> **Records to process**:
/-- DrivenTableWordRunsNext: the largest word, at 38 and at 40 bits. -/
theorem witness_table_word : decodeTableWord 38 (2 ^ 38 - 1) = some (.reservedOp3 0xFFFFFFFFF#36) ∧
    decodeTableWord 40 0 = some (.dec36 0#36) := by decide

/-- StepChangesOnlyTheOutputs and StepMakesOutputsFollowInputs: a step whose outputs did not follow before it, and
PaQualified's own hypothesis after it. -/
theorem witness_step : ¬ OutputsFollowInputs (testState.drive 0x2000008000) ∧
    ∃ t, step (testState.drive 0x2000008000) = .next t ∧ t.out.status ≠ .ok :=
  ⟨by unfold OutputsFollowInputs; decide, _, rfl, by decide⟩

/-- ResetRomIsAsBuilt: the first and the last open index. -/
theorem witness_open_index : 2 ≤ (2 : Fin 8).val ∧ 2 ≤ (7 : Fin 8).val := by decide

/-- UndrivenOutputsReadZero: a request of each kind, and one with each value of the `pa` clause's condition. -/
theorem witness_undriven : (testState.drive 0x1000000000).op ≠ 0 ∧ (testState.drive 0x0000000000).op = 0 ∧
    (testState.drive 0x3000000000).op = 3 ∧
    ((testState.drive 0x2000001000).op = 2 ∧ ∃ t, step (testState.drive 0x2000001000) = .next t ∧ t.out.status ≠ .ok) :=
  ⟨by decide, by decide, by decide, by decide, _, rfl, by decide⟩

/-- SameLowBitsTranslateAlike: operands that differ in every ignored bit, states that differ in their outputs. -/
theorem witness_same_low_bits : (0x000002345#36).extractLsb' 0 20 = (0xFFFF02345#36).extractLsb' 0 20 ∧
    testState.rom = (testState.drive 0x3000000000).rom := by decide

/-- OnlyTheSelectedEntryMatters: two ROMs that differ in an M bit and in another entry. -/
theorem witness_selected_entry :
    (romRead testRom ⟨((0x2345#36).toNat >>> 12) &&& 0xFF, by decide⟩).P =
      (romRead { testRom with e2 := ⟨true, true, 0xABCDE⟩, e3 := ⟨true, true, 5⟩ }
        ⟨((0x2345#36).toNat >>> 12) &&& 0xFF, by decide⟩).P ∧
    (romRead testRom ⟨((0x2345#36).toNat >>> 12) &&& 0xFF, by decide⟩).frame =
      (romRead { testRom with e2 := ⟨true, true, 0xABCDE⟩, e3 := ⟨true, true, 5⟩ }
        ⟨((0x2345#36).toNat >>> 12) &&& 0xFF, by decide⟩).frame := by decide

/-- BuildAcceptsExactlyLegalTables. -/
theorem witness_build : buildRom legalTable = .ok testRom ∧ rawTableWf legalTable = true := by decide

/-- AssemblerWritesOpAndOperand: the largest operand, the smallest refused one, the first and last reserved word. -/
theorem witness_assembler : (2 ^ 36 - 1 < 2 ^ 36 ∧ 2 ^ 36 ≤ 2 ^ 36) ∧
    assemble (.word 0x3000000000) = .ok (.reservedOp3 0#36) ∧
    assemble (.word 0x3FFFFFFFFF) = .ok (.reservedOp3 0xFFFFFFFFF#36) := by decide

/-- AssemblerWritesOpAndOperand: the words next to the reserved range on both sides, and the two a looser assembler
would take (an XLATE word, a small number). -/
theorem witness_word_refused : (0x2FFFFFFFFF < 0x3000000000 ∧ assemble (.word 0x2FFFFFFFFF) = .error .notReservedWord) ∧
    (0x3FFFFFFFFF < 0x4000000000 ∧ assemble (.word 0x4000000000) = .error .notReservedWord) ∧
    assemble (.word 0x2000000123) = .error .notReservedWord ∧ assemble (.word 5) = .error .notReservedWord := by decide

/-- LookupExpandsToXlate: the largest legal operands and the smallest refused ones. -/
theorem witness_lookup : assemble (.lookup 255 4095) = .ok (.xlate 0xFFFFF#36) ∧
    assemble (.lookup 256 0) = .error .pageNumberTooWide ∧ assemble (.lookup 0 4096) = .error .offsetTooWide := by decide

/-- PageNumberMap: each clause at the edge of its range. -/
theorem witness_page_numbers : ((0xFFF#36).toNat >>> 12) &&& 0xFF = 0 ∧ ((0x1000#36).toNat >>> 12) &&& 0xFF = 1 ∧
    ((0x2000#36).toNat >>> 12) &&& 0xFF = 2 ∧ ((0x7FFF#36).toNat >>> 12) &&& 0xFF = 7 ∧
    ((0x8000#36).toNat >>> 12) &&& 0xFF = 8 ∧ ((0xFFFFF#36).toNat >>> 12) &&& 0xFF = 255 := by decide

/-- SamplingWaitsForSettle: too early, and just in time. -/
theorem witness_sampling : sampleAfter 2 1 (testState.drive 0x2000000123) = none ∧
    (sampleAfter 2 2 (testState.drive 0x2000000123)).isSome = true := by decide

end Sys2Proof.Tests
end

section
/-! The outputs a request leaves undriven (spec/10_state.md R11): first for the response to a request, by the request's
`op` code; then for the step, whose request has the code on the `op` port. -/

namespace Sys2Proof

/-- Decoding keeps the `op` code of the word (R31). -/
@[simp] theorem decode_opCode (w : RequestWord) : (decode w).opCode = opField w := by
  unfold decode
  split
  next h => exact h.symm
  split
  next h => exact h.symm
  split
  next h => exact h.symm
  next h0 h1 h2 =>
    have last_code : ∀ op : OpCode, op ≠ 0 → op ≠ 1 → op ≠ 2 → 3 = op := by decide
    exact last_code _ h0 h1 h2

namespace Machine

/-- The request on the ports has the code on the `op` port (R30). -/
theorem decode_portWord_opCode (s : State) : (decode s.portWord).opCode = s.op := by
  rw [decode_opCode]
  exact opField_requestWord s.op s.va

/-- The shape all three outcomes of XLATE share (R47): they differ in `status` and `pa` only, and `pa` is driven in the
outcome OK only. -/
theorem xlateResponse_shape (rom : Rom) (va : VirtualAddress) : ∃ st pa,
    xlateResponse rom va = { status := st, off := offOf va, l3 := 0, l2 := 0, l1 := 0, pn := pnOf va, pa := pa } ∧
      (st ≠ .ok → pa = 0) := by
  by_cases h : InRange (pnOf va)
  · cases hp : (romRead rom ⟨(pnOf va).toNat, h⟩).P
    case false => exact ⟨_, _, xlateResponse_absent rom va h hp, fun _ => rfl⟩
    case true => exact ⟨_, _, xlateResponse_present rom va h hp, fun hne => absurd rfl hne⟩
  · exact ⟨_, _, xlateResponse_outOfRange rom va h, fun _ => rfl⟩

section Respond

variable (rom : Rom) (i : Instr)

/-- Only DEC36 drives the level indices. -/
theorem respond_levels_zero (h : i.opCode ≠ 0) :
    (respond rom i).l1 = 0 ∧ (respond rom i).l2 = 0 ∧ (respond rom i).l3 = 0 := by
  cases i with
  | dec36 va => exact absurd rfl h
  | dec32 va => exact ⟨rfl, rfl, rfl⟩
  | xlate va =>
    obtain ⟨st, pa, hr, -⟩ := xlateResponse_shape rom va
    simp [respond, hr]
  | reservedOp3 va => exact ⟨rfl, rfl, rfl⟩

/-- DEC36 and the reserved operation leave `pn` undriven. -/
theorem respond_pn_zero (h : i.opCode = 0 ∨ i.opCode = 3) : (respond rom i).pn = 0 := by
  cases i with
  | dec36 va => rfl
  | dec32 va => simp [Instr.opCode] at h
  | xlate va => simp [Instr.opCode] at h
  | reservedOp3 va => rfl

/-- The reserved operation leaves `off` undriven. -/
theorem respond_off_zero (h : i.opCode = 3) : (respond rom i).off = 0 := by
  cases i with
  | dec36 va => simp [Instr.opCode] at h
  | dec32 va => simp [Instr.opCode] at h
  | xlate va => simp [Instr.opCode] at h
  | reservedOp3 va => rfl

/-- Only XLATE with status OK drives `pa`. -/
theorem respond_pa_zero (h : i.opCode ≠ 2 ∨ (respond rom i).status ≠ .ok) : (respond rom i).pa = 0 := by
  cases i with
  | dec36 va => rfl
  | dec32 va => rfl
  | xlate va =>
    obtain ⟨st, pa, hr, hpa⟩ := xlateResponse_shape rom va
    have hst : st ≠ .ok := by simpa [Instr.opCode, respond, hr] using h
    simp [respond, hr, hpa hst]
  | reservedOp3 va => rfl

end Respond

/-- Settles O26: the step answers with the response to the request on the ports, whose code is `op`, and each clause is
the lemma on that response. -/
theorem undrivenOutputsReadZero : Obligations.UndrivenOutputsReadZero := by
  intro s
  refine ⟨_, step_eq s, ?_⟩
  rw [← decode_portWord_opCode s]
  exact ⟨respond_levels_zero s.rom _, respond_pn_zero s.rom _, respond_off_zero s.rom _, respond_pa_zero s.rom _⟩

end Machine

end Sys2Proof
end

section
/-! The order of responses (spec/20_memory.md R27): what the head of a session is answered, as a function of the request
itself; then the whole session, by induction over its requests. -/

namespace Sys2Proof.Machine

/-- The step after the host drives `w` answers `w`, not merely what stands on the ports. -/
theorem serve_cons_eq (w : RequestWord) (ws : List RequestWord) (s : State) :
    serve (w :: ws) s =
      (serve ws { s.drive w with out := respond s.rom (decode w) }).map
        (fun p => (respond s.rom (decode w) :: p.1, p.2)) := by
  rw [serve_cons, portWord_drive s w (requestWord_fields w)]

/-- Settles O27, by induction on the requests: the head is answered first, and the rest is served from a state with the
same ROM. -/
theorem responsesInRequestOrder : Obligations.ResponsesInRequestOrder := by
  intro ws
  induction ws with
  | nil => exact fun s => ⟨s, rfl, rfl⟩
  | cons w ws ih =>
    intro s
    obtain ⟨e, hserve, hrom⟩ := ih { s.drive w with out := respond s.rom (decode w) }
    refine ⟨e, ?_, hrom⟩
    rw [serve_cons_eq, hserve]
    rfl

end Sys2Proof.Machine
end

section
/-! The request word and the rows of the opcode table (spec/30_encoding.md R30, R31). Every row has the same mask, which
keeps the `op` field of a word, so a row covers exactly the words that have its code. -/

namespace Sys2Proof

/-- Settles O16: the number and the two fields are those of `requestWord` on the request's code and operand. -/
theorem requestWordIsOpThenOperand : Obligations.RequestWordIsOpThenOperand :=
  ⟨by decide, fun i => ⟨requestWord_toNat i.opCode i.va, opField_requestWord i.opCode i.va,
    vaField_requestWord i.opCode i.va⟩⟩

/-- The decoder reads back the request an encoded word was made from. -/
theorem decode_encode (i : Instr) : decode (encode i) = i := by
  cases i <;> simp [decode, encode, Instr.opCode, Instr.va]

/-- A word decodes to the request that has its two fields. -/
theorem decode_of_fields {w : RequestWord} {i : Instr} (hop : opField w = i.opCode) (hva : vaField w = i.va) :
    decode w = i := by
  have hw : encode i = w := by rw [encode, ← hop, ← hva, requestWord_fields]
  rw [← hw, decode_encode]

/-- The mask of the opcode table keeps the `op` field and clears the operand. -/
theorem and_opMask (w : RequestWord) : w &&& 0x3000000000#38 = requestWord (opField w) 0 := by
  have keep_both : ∀ op : OpCode, op &&& 3#2 = op := by decide
  have hmask : 0x3000000000#38 = requestWord 3#2 0#36 := by decide
  calc w &&& 0x3000000000#38
      = requestWord (opField w) (vaField w) &&& requestWord 3#2 0#36 := by rw [requestWord_fields, hmask]
    _ = requestWord (opField w &&& 3#2) (vaField w &&& 0#36) := BitVec.and_append
    _ = requestWord (opField w) 0 := by rw [keep_both, BitVec.and_zero]; rfl

/-- The mnemonic is a name of the code. -/
theorem mnemonic_eq_iff_opCode_eq (i j : Instr) : i.mnemonic = j.mnemonic ↔ i.opCode = j.opCode := by
  cases i <;> cases j <;> simp [Instr.mnemonic, Instr.opCode]

/-- The row of the opcode table a request belongs to. -/
def Instr.row (i : Instr) : OpcodeRow := ⟨i.mnemonic, 0x3000000000#38, requestWord i.opCode 0⟩

/-- The table holds the rows of the requests and no other. -/
theorem mem_opcodeRows_iff (r : OpcodeRow) : r ∈ opcodeRows ↔ ∃ i : Instr, r = i.row := by
  have htable : opcodeRows =
      [(Instr.dec36 0).row, (Instr.dec32 0).row, (Instr.xlate 0).row, (Instr.reservedOp3 0).row] := by decide
  rw [htable]
  constructor
  · intro hr
    simp only [List.mem_cons, List.not_mem_nil, or_false] at hr
    obtain h | h | h | h := hr <;> exact ⟨_, h⟩
  · rintro ⟨i, rfl⟩
    cases i <;> simp [Instr.row, Instr.mnemonic, Instr.opCode]

theorem row_covers_iff (i : Instr) (w : RequestWord) : i.row.covers w = true ↔ i.opCode = opField w := by
  rw [OpcodeRow.covers, decide_eq_true_iff, Instr.row, and_opMask]
  constructor
  · intro h
    simpa using (congrArg opField h).symm
  · intro h
    rw [h]

theorem row_eq_of_opCode_eq {i j : Instr} (h : i.opCode = j.opCode) : i.row = j.row := by
  rw [Instr.row, Instr.row, (mnemonic_eq_iff_opCode_eq i j).mpr h, h]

> **Work required**:
Copy, exactly and only, the lines above that begin with the one containing "((0x2000#36).toNat >>> 12)" and finish with the one containing "word (R31). -/".

> **Problem solution**:
    ((0x2000#36).toNat >>> 12) &&& 0xFF = 2 ∧ ((0x7FFF#36).toNat >>> 12) &&& 0xFF = 7 ∧
    ((0x8000#36).toNat >>> 12) &&& 0xFF = 8 ∧ ((0xFFFFF#36).toNat >>> 12) &&& 0xFF = 255 := by decide

/-- SamplingWaitsForSettle: too early, and just in time. -/
theorem witness_sampling : sampleAfter 2 1 (testState.drive 0x2000000123) = none ∧
    (sampleAfter 2 2 (testState.drive 0x2000000123)).isSome = true := by decide

end Sys2Proof.Tests
end

section
/-! The outputs a request leaves undriven (spec/10_state.md R11): first for the response to a request, by the request's
`op` code; then for the step, whose request has the code on the `op` port. -/

namespace Sys2Proof

/-- Decoding keeps the `op` code of the word (R31). -/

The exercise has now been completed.